Problem: Give only the lines from the one containing "(hl : i.operand.bytes.length" through the end of the material below, exactly as written.

Data to use:
------------------------------------

-- ==== Sys2Proof/Laws/PerInstr.lean ====
section
/-! SUPPORT. What the table says of every instruction, one lemma per constructor. -/

/-- The table's entry for the instruction's opcode has its mnemonic and its operand's mode, and gives its length (R101,
R104). -/
def Sys2Proof.Laws.TableRow.Statement (i : Sys2Proof.Instr) : Prop :=
  i.wf = true →
    (Sys2Proof.entry i.opcode).mnemonic = i.mnemonic ∧ (Sys2Proof.entry i.opcode).mode = i.operand.mode ∧
      (Sys2Proof.encode i).length = 1 + (Sys2Proof.entry i.opcode).mode.operandBytes

namespace Sys2Proof.Laws

theorem tableRow_of {i : Instr} {op : Byte} {e : Entry} (ho : i.opcode = op) (he : entry op = e)
    (hn : e.mnemonic = i.mnemonic) (hm : e.mode = i.operand.mode)
    (hl : i.operand.bytes.length = e.mode.operandBytes) : TableRow.Statement i := by
  subst ho he
  exact fun _ => ⟨hn, hm, by simp [encode, hl, Nat.add_comm]⟩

------------------------------------

Solution for this task:
    (hl : i.operand.bytes.length = e.mode.operandBytes) : TableRow.Statement i := by
  subst ho he
  exact fun _ => ⟨hn, hm, by simp [encode, hl, Nat.add_comm]⟩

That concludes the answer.